Wednesday, 23 April 2014

Colorful Vegetable Fajitas

These tortillas are a favorite weekday meal of mine. You may add jalapeno peppers or super hot salsa in this recipe if you like your food fiery hot.

Ingredients:
 8 (8 inch) flour tortillas
 2 tablespoons vegetable oil
 1 red onion, thinly sliced
 1 green bell pepper, seeded and sliced into strips
 1 red bell pepper, seeded and sliced into strips
 1 teaspoon minced garlic
 1 yellow squash, halved and sliced into strips
 1/2 cup salsa
 1 teaspoon ground cumin
 1/2 teaspoon salt
 1 cup shredded Monterey Jack cheese
 1/4 cup chopped fresh cilantro

Directions:
Wrap tortillas in aluminum foil, and place in oven. Turn heat to 350 degrees F (175 degrees C). Bake for 15 minutes, or until thoroughly heated.
In a 10 inch skillet, heat oil over medium high heat.
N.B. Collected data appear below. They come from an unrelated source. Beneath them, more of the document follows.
-- ==== Sys2Proof/Laws/Shape.lean ====
section
/-! SUPPORT. The shape of every meaning: which shared operation it is, with which operands, so that a proof over all
instructions goes by the shared operations; and what a shape can do to the state, said once. -/

namespace Sys2Proof.Laws

open Sys2Proof Sys2Proof.Machine

/-- The shared operations of the meanings, with their operands. -/
inductive Shape where
  | loadR8 (dst src : R8) (n : Nat)
  | loadR8Imm (dst : R8) (v : Byte) (n : Nat)
  | loadA (addr : State → Word) (n : Nat)
  | storeA (addr : State → Word) (n : Nat)
  | loadAThenHl (step : Word)
  | storeAThenHl (step : Word)
  | loadR16 (r : R16) (v : Word)
  | storeSp (addr : Word)
  | loadSpHl
  | loadHlSpOffset (n : Byte)
  | pushStk (r : R16Stk)
  | popStk (r : R16Stk)
  | aluA (op : AluOp) (src : State → Byte) (n : Nat)
  | incR8 (r : R8) (n : Nat)
  | decR8 (r : R8) (n : Nat)
  | adjustA
  | complementA
  | setCarry
  | complementCarry
  | addHl (r : R16)
  | incR16 (r : R16)
  | decR16 (r : R16)
  | addSpOffset (n : Byte)
  | rotateA (op : RotOp)
  | rotateR8 (op : RotOp) (r : R8) (n : Nat)
  | bitBit (b : Nat) (r : R8) (n : Nat)
  | resBit (b : Nat) (r : R8) (n : Nat)
  | setBit (b : Nat) (r : R8) (n : Nat)
  | jumpTo (t : State → Word) (n : Nat)
  | jumpIf (cc : Cond) (t : Word)
  | jumpRelativeIf (cc : Cond) (n : Byte)
  | callTo (t : Word) (n : Nat)
  | callIf (cc : Cond) (t : Word)
  | ret
  | retIf (cc : Cond)
  | retInterrupt
  | noOperation (n : Nat)
  | enterHalt
  | enterStop
  | disableInterrupts
  | enableInterrupts
  | fetchSecondary

/-- What a shape answers. -/
def Shape.run (s : State) : Shape → Result
  | .loadR8 dst src n => Machine.loadR8 dst src n s
  | .loadR8Imm dst v n => Machine.loadR8Imm dst v n s
  | .loadA p n => Machine.loadA (p s) n s
  | .storeA p n => Machine.storeA (p s) n s
  | .loadAThenHl k => Machine.loadAThenHl k s
  | .storeAThenHl k => Machine.storeAThenHl k s
  | .loadR16 r v => Machine.loadR16 r v s
  | .storeSp a => Machine.storeSp a s
  | .loadSpHl => Machine.loadSpHl s
  | .loadHlSpOffset n => Machine.loadHlSpOffset n s
  | .pushStk r => Machine.pushStk r s
  | .popStk r => Machine.popStk r s
  | .aluA op p n => Machine.aluA op (p s) n s
  | .incR8 r n => Machine.incR8 r n s
  | .decR8 r n => Machine.decR8 r n s
  | .adjustA => Machine.adjustA s
  | .complementA => Machine.complementA s
  | .setCarry => Machine.setCarry s
  | .complementCarry => Machine.complementCarry s
  | .addHl r => Machine.addHl r s
  | .incR16 r => Machine.incR16 r s
  | .decR16 r => Machine.decR16 r s
  | .addSpOffset n => Machine.addSpOffset n s
  | .rotateA op => Machine.rotateA op s
  | .rotateR8 op r n => Machine.rotateR8 op r n s
  | .bitBit b r n => Machine.bitBit b r n s
  | .resBit b r n => Machine.resBit b r n s
  | .setBit b r n => Machine.setBit b r n s
  | .jumpTo t n => Machine.jumpTo (t s) n s
  | .jumpIf cc t => Machine.jumpIf cc t s
  | .jumpRelativeIf cc n => Machine.jumpRelativeIf cc n s
  | .callTo t n => Machine.callTo t n s
  | .callIf cc t => Machine.callIf cc t s
  | .ret => Machine.ret s
  | .retIf cc => Machine.retIf cc s
  | .retInterrupt => Machine.retInterrupt s
  | .noOperation n => Machine.noOperation n s
  | .enterHalt => Machine.enterHalt s
  | .enterStop => Machine.enterStop s
  | .disableInterrupts => Machine.disableInterrupts s
  | .enableInterrupts => Machine.enableInterrupts s
  | .fetchSecondary => Machine.fetchSecondary s
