/-- 61_timer R375, R376: TIMA reads 0 in the four units of the reload window, then TMA with the request. -/
theorem test_timer_reload_window :
    let s : State := { State.reset with
      irq := clear, timer := { sysCounter := 0x000F, tima := 0xFF, tma := 0x23, tac := 0b101, reloadDelay := 0 } }
    ((timerStep 4 s).timer.tima, (timerStep 4 s).irq.ifl, (timerStep 5 s).timer.tima, (timerStep 5 s).irq.ifl) =
      (0x00, 0b00000, 0x23, 0b00100) := by decide

/-- 61_timer R370, R377: a write to DIV while the timer signal is 1 increments TIMA. -/
theorem test_div_write_increments_tima :
    let s : State := { State.reset with
      timer := { sysCounter := 0x0008, tima := 0x41, tma := 0x00, tac := 0b101, reloadDelay := 0 } }
    (busRead (busWrite s 0xFF04 0x99) 0xFF04, busRead (busWrite s 0xFF04 0x99) 0xFF05) = (0x00, 0x42) := by decide

/-- 20_memory R90: the last byte of the page lands in the last byte of OAM, the byte after it nowhere. -/
theorem test_oam_copy :
    let s := begin base clear [(0xC19F, 0x77), (0xC1A0, 0x66)]
    (busRead (busWrite s 0xFF46 0xC1) 0xFE9F, busRead (busWrite s 0xFF46 0xC1) 0xFE00,
      busRead (busWrite s 0xFF46 0xC1) 0xFF46) = (0x77, 0x00, 0xC1) := by decide +kernel

/-- 20_memory R80, R81: Right pressed with the directions selected pulls line 0 low and requests Joypad. -/
theorem test_joypad_press :
    let s := pressButtons 0x01 { State.reset with irq := clear, joypad := { p1Select := 0b10, buttons := 0x00 } }
    (busRead s 0xFF00, s.irq.ifl) = (0xEE, 0b10000) := by decide

/-- 62_ppu R420: a step of NOP takes the PPU four units on, and the timer with it. -/
theorem test_step_advances_devices :
    (stepped State.reset).map (fun t => (t.cpu.pc, t.ppu.dot, t.timer.sysCounter, t.cycles)) =
      some (0x0101, 4, 0xABD0, 4) := by decide

/-- 62_ppu R420, R431, R432: the last unit of line 143 enters v-blank, requests it and hands the frame off. -/
theorem test_vblank_entry :
    let s : State := { State.reset with irq := clear, ppu := { State.reset.ppu with mode := .hBlank, ly := 143, dot := 203 } }
    ((ppuStep 1 s).ppu.mode, (ppuStep 1 s).ppu.ly, (ppuStep 1 s).irq.ifl, (ppuStep 1 s).frame.isSome) =
      (.vBlank, 144, 0b00001, true) := by decide

/-- The instruction of a table word runs as the first after reset (log 8). -/
theorem test_fetch_word_runs_first :
    (stepped (State.reset.withFetchWord 16 0xCB37)).map (fun t => (t.cpu.pc, t.cpu.a, t.cycles)) =
      some (0x0102, 0x10, 8) := by decide +kernel

theorem test_reset_memory_is_canonical : State.reset.mem.wf ∧ State.reset.cart.rom.wf := by decide

/-! For every statement with hypotheses, a state and operands that meet all of them; for a statement of several clauses, each
clause at the ends of its range. -/

/-- A state in which `INC A` stands at PC. -/
def witnessState : State := begin base clear [(0x0100, 0x3C), (0xC000, 0x05)]

theorem witness_DecodeOfEncodeIsTheInstruction :
    (Instr.ldhAIndA8 0xFF).wellFormed = true ∧ Instr.set7A.wellFormed = true := by decide

theorem witness_StepRunsTheDecodedInstruction :
    let u := takeInput witnessState
    u.cpu.stopped = false ∧ (u.pending = none → u.cpu.halted = false) ∧ (u.pending = none ∨ u.irq.ime = false) ∧
      decode [busRead u u.cpu.pc, busRead u (u.cpu.pc + 1), busRead u (u.cpu.pc + 2)] = .ok (.incA, [0x00, 0x00]) := by
  decide

theorem witness_IdleStepsPassFourCycles_stopped :
    (takeInput { witnessState with cpu := { base with stopped := true } }).cpu.stopped = true := by decide

theorem witness_IdleStepsPassFourCycles_halted :
    let u := takeInput { witnessState with cpu := { base with halted := true } }
    u.cpu.halted = true ∧ u.pending = none := by decide

/-- IE's bits 7:5 alone make nothing pending; the lowest and the highest kind. -/
theorem witness_PendingIsTheFirstEnabledRequest :
    State.pending { witnessState with irq := { clear with ie := 0xE0, ifl := 0b11111 } } = none ∧
    State.pending { witnessState with irq := { clear with ie := 0x11, ifl := 0b10001 } } = some .vBlank ∧
    State.pending { witnessState with irq := { clear with ie := 0x10, ifl := 0b11111 } } = some .joypad := by decide

theorem witness_DispatchEntersTheVector :
    let u := takeInput { witnessState with irq := { ie := 0x14, ifl := 0b10100, ime := true, imePending := false } }
    u.cpu.stopped = false ∧ u.pending = some .timer ∧ u.irq.ime = true := by decide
Add onions, red and green peppers, and garlic; stir to coat with oil. Cover, reduce heat to medium, and cook for 5 minutes. Stir squash into vegetables. Stir in salsa, cumin, and salt. Cover, and cook for 5 minutes.
Spoon vegetable mixture evenly down the centers of warm tortillas, and sprinkle with cheese and cilantro. Roll up tortillas, and serve.